[[ DATA FOR THE TASK, beginning ]]
/-- Issue one matrix product (09_tensor_instr.md R239, R241). -/
def execMma (n : Stall) (a : BitVec 6) (s : State) : Answer :=
  strandOp (0, 0) [a.toNat] (fun s0 =>
    let s := s0.syncAll
    let w := s.cur.warp
    let wp := s.warp w
    let c := coreOf w
    let va : Addr := (s.sval w 0 a.toNat).setWidth 56
    if s.revokedFor w then s.strandTrap w 0x13 wp.spc
    else
      match s.strandReach va 64 .read with
      | (t, none) => t
      | (t, some pa) =>
        match t.blockRead (t.strandMaster w) c pa 64 with
        | (t, none) => t
        | (t, some v) =>
          let base := { t.newOp .mma 0 va.toNat with pb := bytesOf 64 v }
          let go (r : QRef) (o : EngOp) : State :=
            if o.mTiles.any (t.mmaTileBad w) then t.strandTrap w 0x0B wp.spc
            else if t.mmaShape w o then t.strandTrap w 0x09 wp.spc
            else
              let u := t.place n.toNat r { o with dests := (List.range o.rb).map (fun j => (o.bondCore (o.ra - 1) j, 0)) }
              if (u.warp w).swait = .qfull 0 then u else u.updWarp w (fun x => { x with mrow := 0 })
          match t.liveLease c with
          | none => go (.core c) { base with cores := [c] }
          | some l =>
            if l.lid = wp.lid ∧ wp.groupNos.contains l.grp then
              go (.lease l.lid l.grp) { base with cores := l.cores, ra := l.rows, rb := l.cols, lease := some l.origin }
            else t.strandTrap w 0x0B wp.spc) s

/-! ## Elements (05_formats.md R108, 06_square_tiles.md R124, R125, R127, R139, R140)

An element stands as a number of 16 bits: its code, and for a four-bit code its type and scale exponent as well. -/

/-- The element in row i and column j of a record. -/
def recElem (v i j : Nat) : Nat :=
  let code := v / 2 ^ (8 * (8 * i) + 4 * j) % 16
  let scale := v / 2 ^ (8 * 136) % 256
  let r := v / 2 ^ (8 * 128 + 2 * i) % 4
  let c := v / 2 ^ (8 * 132 + 2 * j) % 4
  code + 16 * (scale / 64) + 64 * (scale % 64 + 32 - r - c)

/-- Element k of a panel. -/
def panelElem (fmt v k : Nat) : Nat := if fmt = 3 ∨ fmt = 4 then v / 2 ^ (16 * k) % 2 ^ 16 else v / 2 ^ (8 * k) % 2 ^ 8

/-- Exponent of the unit in which the elements of a format are whole numbers. -/
def unitExp (fmt : Nat) (int : Bool) : Int :=
  match fmt with
  | 0 => -9
  | 1 => -16
  | 2 => 0
  | 3 => -24
  | 4 => -133
  | _ => if int then 0 else -44

/-- A finite value in units of 2^e. -/
def inUnits (f : Fl) (e : Int) (b : Nat) : Option Int :=
  match f.decode b with
  | .fin neg mag x => some (alignTo neg mag x e)
  | _ => none

/-- The value of an element in the units of its format; none for a NaN or an infinity (05_formats.md R122). -/
def elemVal (fmt : Nat) (int : Bool) (e : Nat) : Option Int :=
  match fmt with
  | 0 => inUnits flE4M3 (-9) e
  | 1 => inUnits flE5M2 (-16) e
  | 2 => some (BitVec.ofNat 8 e).toInt
  | 3 => inUnits flFP16 (-24) e
  | 4 => inUnits flBF16 (-133) e
  | _ =>
    if int then some (BitVec.ofNat 4 e).toInt
    else
      let q := q4Value (codeTypeOf (e / 16 % 4)) (e % 16)
      let m : Int := (q.2 * 2 ^ (e / 64 + 38 - 64 : Nat) : Nat)
      some (if q.1 then -m else m)

/-- The exact dot product of a slice in units of the two formats, none where an element is not finite (05_formats.md
R122). -/
def sliceDot (fa fb : Nat) (int : Bool) (a b : List Nat) : Option Int :=
  (a.zip b).foldl (fun t p =>
    match t, elemVal fa int p.1, elemVal fb int p.2 with
    | some t, some x, some y => some (t + x * y)
    | _, _, _ => none) (some 0)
[[ DATA FOR THE TASK, end ]]
Write the records out again so that each one matches the original exactly.

ANSWER SPACE:
/-- Issue one matrix product (09_tensor_instr.md R239, R241). -/
def execMma (n : Stall) (a : BitVec 6) (s : State) : Answer :=
  strandOp (0, 0) [a.toNat] (fun s0 =>
    let s := s0.syncAll
    let w := s.cur.warp
    let wp := s.warp w
    let c := coreOf w
    let va : Addr := (s.sval w 0 a.toNat).setWidth 56
    if s.revokedFor w then s.strandTrap w 0x13 wp.spc
    else
      match s.strandReach va 64 .read with
      | (t, none) => t
      | (t, some pa) =>
        match t.blockRead (t.strandMaster w) c pa 64 with
        | (t, none) => t
        | (t, some v) =>
          let base := { t.newOp .mma 0 va.toNat with pb := bytesOf 64 v }
          let go (r : QRef) (o : EngOp) : State :=
            if o.mTiles.any (t.mmaTileBad w) then t.strandTrap w 0x0B wp.spc
            else if t.mmaShape w o then t.strandTrap w 0x09 wp.spc
            else
              let u := t.place n.toNat r { o with dests := (List.range o.rb).map (fun j => (o.bondCore (o.ra - 1) j, 0)) }
              if (u.warp w).swait = .qfull 0 then u else u.updWarp w (fun x => { x with mrow := 0 })
          match t.liveLease c with
          | none => go (.core c) { base with cores := [c] }
          | some l =>
            if l.lid = wp.lid ∧ wp.groupNos.contains l.grp then
              go (.lease l.lid l.grp) { base with cores := l.cores, ra := l.rows, rb := l.cols, lease := some l.origin }
            else t.strandTrap w 0x0B wp.spc) s

/-! ## Elements (05_formats.md R108, 06_square_tiles.md R124, R125, R127, R139, R140)

An element stands as a number of 16 bits: its code, and for a four-bit code its type and scale exponent as well. -/

/-- The element in row i and column j of a record. -/
def recElem (v i j : Nat) : Nat :=
  let code := v / 2 ^ (8 * (8 * i) + 4 * j) % 16
  let scale := v / 2 ^ (8 * 136) % 256
  let r := v / 2 ^ (8 * 128 + 2 * i) % 4
  let c := v / 2 ^ (8 * 132 + 2 * j) % 4
  code + 16 * (scale / 64) + 64 * (scale % 64 + 32 - r - c)

/-- Element k of a panel. -/
def panelElem (fmt v k : Nat) : Nat := if fmt = 3 ∨ fmt = 4 then v / 2 ^ (16 * k) % 2 ^ 16 else v / 2 ^ (8 * k) % 2 ^ 8

/-- Exponent of the unit in which the elements of a format are whole numbers. -/
def unitExp (fmt : Nat) (int : Bool) : Int :=
  match fmt with
  | 0 => -9
  | 1 => -16
  | 2 => 0
  | 3 => -24
  | 4 => -133
  | _ => if int then 0 else -44

/-- A finite value in units of 2^e. -/
def inUnits (f : Fl) (e : Int) (b : Nat) : Option Int :=
  match f.decode b with
  | .fin neg mag x => some (alignTo neg mag x e)
  | _ => none

/-- The value of an element in the units of its format; none for a NaN or an infinity (05_formats.md R122). -/
def elemVal (fmt : Nat) (int : Bool) (e : Nat) : Option Int :=
  match fmt with
  | 0 => inUnits flE4M3 (-9) e
  | 1 => inUnits flE5M2 (-16) e
  | 2 => some (BitVec.ofNat 8 e).toInt
  | 3 => inUnits flFP16 (-24) e
  | 4 => inUnits flBF16 (-133) e
  | _ =>
    if int then some (BitVec.ofNat 4 e).toInt
    else
      let q := q4Value (codeTypeOf (e / 16 % 4)) (e % 16)
      let m : Int := (q.2 * 2 ^ (e / 64 + 38 - 64 : Nat) : Nat)
      some (if q.1 then -m else m)

/-- The exact dot product of a slice in units of the two formats, none where an element is not finite (05_formats.md
R122). -/
def sliceDot (fa fb : Nat) (int : Bool) (a b : List Nat) : Option Int :=
  (a.zip b).foldl (fun t p =>
    match t, elemVal fa int p.1, elemVal fb int p.2 with
    | some t, some x, some y => some (t + x * y)
    | _, _, _ => none) (some 0)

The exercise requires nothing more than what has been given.